• **Stored items**:
/-- WORKGROUP_RESTORE (R221, R226, R228, R230, R259, R262, R263): img numbers the images; place gives each live group's slot, lane offset and first
row, then the spawn reserve's. -/
def execWorkgroupRestore (img core slot : Nat) (place : List (Nat × Nat × Nat)) (s : State) : Out :=
  event (match s.images[img]? with
    | none => none
    | some im => match Tab.get s.launches im.wg.launch with
      | none => none
      | some l =>
        let gone (s : State) : State := { s with images := s.images.eraseIdx img }
        let p := s.physOf im.wg.clu
        if ((s.dies[im.wg.clu / 16]?).getD Die.reset).rotPending || clusterOf core != p then none
        else if s.corrupt im (l.tc == 0) then
          some (gone (((s.failLaunch im.wg.launch 0x12 0 0 im.wg.index).modLaunch im.wg.launch (fun l => { l with done := l.done + 1 })).dropTeam p im.wg.launch im.wg.team))
        else
          let reads := s.imageSegs im (l.tc == 0)
          let secs := reads.flatMap (fun e => match e.seg with | some g => sectorsAt e.at_ (16 + g.len) | none => [])
          let im := s.imageAsRead im (l.tc == 0)
          let st := im.seating s.nextId (s.absentOf im (l.tc == 0)) place
          let k := s.core core
          let spots := st.grps.map (fun g => (g.1, g.2.blk)) ++ st.wg.spareAt (st.grps.map Prod.fst)
          let need : Amt := { wgs := 1, grps := spots.length, scratch := im.wg.rec_.scratch, tiles := im.wg.rec_.tiles, banks := im.wg.rec_.banks }
          if (l.mig && core % 8 != im.core % 8) || !s.oneOwner core im.wg.ctx need (spots.map Prod.snd) || !s.oneCore core im.wg || (Tab.get k.wgs slot).isSome || decide (slot ≥ Config.wgSlots)
              || !k.placeable im.wg.ctx spots || !k.spare im.wg.ctx need || !k.ovenFree im || decide (k.itemCount + im.itemCount > Config.prooferItems)
              || !k.opens im.wg need (spots.map Prod.snd) then none
          else some (gone { s.restore core slot im secs st need (spots.map Prod.snd) with nextId := s.nextId + 1 }))

/-- LAZY_GRANULE_FILL (R263): the lowest absent granule whose segment passes its check as it is read takes its registers from it. -/
def execLazyGranuleFill (core g idx : Nat) (s : State) : Out :=
  event (match s.grp core g with
    | none => none
    | some x => match (s.core core).wgOf x.wg with
      | none => none
      | some (_, w) => match x.absent.findSome? (fun e => (s.granuleOf w.ctx e).map (fun bs => (e, bs))) with
        | some (e, bs) =>
          if e.1 = idx then
            some { (s.request w.ctx (clusterOf core) w.tc s.fresh (sectorsAt e.2.1 granuleSpan)).modGrp core g (fun y =>
              { y.putGranule idx bs with absent := y.absent.filter (fun a => a.1 != idx) }) with fresh := s.fresh + 1 }
          else none
        | none => none)

/-! Soft errors (R25, R264 to R266). -/

/-- SOFT_ERROR_CORRECTED (R264): racks detect only, and queue state has no code. -/
def execSoftErrorCorrected (st : Store) (_core _addr : Nat) (s : State) : Out :=
  event (if st = .rack ∨ st = .queue then none else some { s with counts := { s.counts with corrected := s.counts.corrected + 1 } })

/-- Adds a mark to a list of marks. -/
def addMark (ms : List (Store × Nat)) (e : Store × Nat) : List (Store × Nat) := if ms.contains e then ms else ms ++ [e]

/-- A rack's error: the mark, and that of the operation that reads it (R265). rack: 0 active, 1 shadow. -/
def Core.rackError (k : Core) (rack : Nat) : Core :=
  if rack = 0 then
    { k with active := { k.active with poison := true }, ovenQ := (match k.ovenQ with | o :: r => (if o.steps.isEmpty then o else { o with poison := true }) :: r | [] => []) }
  else { k with shadow := { k.shadow with poison := true } }

/-- A queue's error: its permits take a free number (R222). -/
def Workgroup.queueError (w : Workgroup) (n nonce : Nat) : Workgroup :=
  w.modQueue n (fun q => { q with permits := (Config.freeWord nonce n).toNat % 65 })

• **Exercise goal**:
Go through the entries and repeat each one exactly.

• **Exercise response**:
/-- WORKGROUP_RESTORE (R221, R226, R228, R230, R259, R262, R263): img numbers the images; place gives each live group's slot, lane offset and first
row, then the spawn reserve's. -/
def execWorkgroupRestore (img core slot : Nat) (place : List (Nat × Nat × Nat)) (s : State) : Out :=
  event (match s.images[img]? with
    | none => none
    | some im => match Tab.get s.launches im.wg.launch with
      | none => none
      | some l =>
        let gone (s : State) : State := { s with images := s.images.eraseIdx img }
        let p := s.physOf im.wg.clu
        if ((s.dies[im.wg.clu / 16]?).getD Die.reset).rotPending || clusterOf core != p then none
        else if s.corrupt im (l.tc == 0) then
          some (gone (((s.failLaunch im.wg.launch 0x12 0 0 im.wg.index).modLaunch im.wg.launch (fun l => { l with done := l.done + 1 })).dropTeam p im.wg.launch im.wg.team))
        else
          let reads := s.imageSegs im (l.tc == 0)
          let secs := reads.flatMap (fun e => match e.seg with | some g => sectorsAt e.at_ (16 + g.len) | none => [])
          let im := s.imageAsRead im (l.tc == 0)
          let st := im.seating s.nextId (s.absentOf im (l.tc == 0)) place
          let k := s.core core
          let spots := st.grps.map (fun g => (g.1, g.2.blk)) ++ st.wg.spareAt (st.grps.map Prod.fst)
          let need : Amt := { wgs := 1, grps := spots.length, scratch := im.wg.rec_.scratch, tiles := im.wg.rec_.tiles, banks := im.wg.rec_.banks }
          if (l.mig && core % 8 != im.core % 8) || !s.oneOwner core im.wg.ctx need (spots.map Prod.snd) || !s.oneCore core im.wg || (Tab.get k.wgs slot).isSome || decide (slot ≥ Config.wgSlots)
              || !k.placeable im.wg.ctx spots || !k.spare im.wg.ctx need || !k.ovenFree im || decide (k.itemCount + im.itemCount > Config.prooferItems)
              || !k.opens im.wg need (spots.map Prod.snd) then none
          else some (gone { s.restore core slot im secs st need (spots.map Prod.snd) with nextId := s.nextId + 1 }))

/-- LAZY_GRANULE_FILL (R263): the lowest absent granule whose segment passes its check as it is read takes its registers from it. -/
def execLazyGranuleFill (core g idx : Nat) (s : State) : Out :=
  event (match s.grp core g with
    | none => none
    | some x => match (s.core core).wgOf x.wg with
      | none => none
      | some (_, w) => match x.absent.findSome? (fun e => (s.granuleOf w.ctx e).map (fun bs => (e, bs))) with
        | some (e, bs) =>
          if e.1 = idx then
            some { (s.request w.ctx (clusterOf core) w.tc s.fresh (sectorsAt e.2.1 granuleSpan)).modGrp core g (fun y =>
              { y.putGranule idx bs with absent := y.absent.filter (fun a => a.1 != idx) }) with fresh := s.fresh + 1 }
          else none
        | none => none)

/-! Soft errors (R25, R264 to R266). -/

/-- SOFT_ERROR_CORRECTED (R264): racks detect only, and queue state has no code. -/
def execSoftErrorCorrected (st : Store) (_core _addr : Nat) (s : State) : Out :=
  event (if st = .rack ∨ st = .queue then none else some { s with counts := { s.counts with corrected := s.counts.corrected + 1 } })

/-- Adds a mark to a list of marks. -/
def addMark (ms : List (Store × Nat)) (e : Store × Nat) : List (Store × Nat) := if ms.contains e then ms else ms ++ [e]

/-- A rack's error: the mark, and that of the operation that reads it (R265). rack: 0 active, 1 shadow. -/
def Core.rackError (k : Core) (rack : Nat) : Core :=
  if rack = 0 then
    { k with active := { k.active with poison := true }, ovenQ := (match k.ovenQ with | o :: r => (if o.steps.isEmpty then o else { o with poison := true }) :: r | [] => []) }
  else { k with shadow := { k.shadow with poison := true } }

/-- A queue's error: its permits take a free number (R222). -/
def Workgroup.queueError (w : Workgroup) (n nonce : Nat) : Workgroup :=
  w.modQueue n (fun q => { q with permits := (Config.freeWord nonce n).toNat % 65 })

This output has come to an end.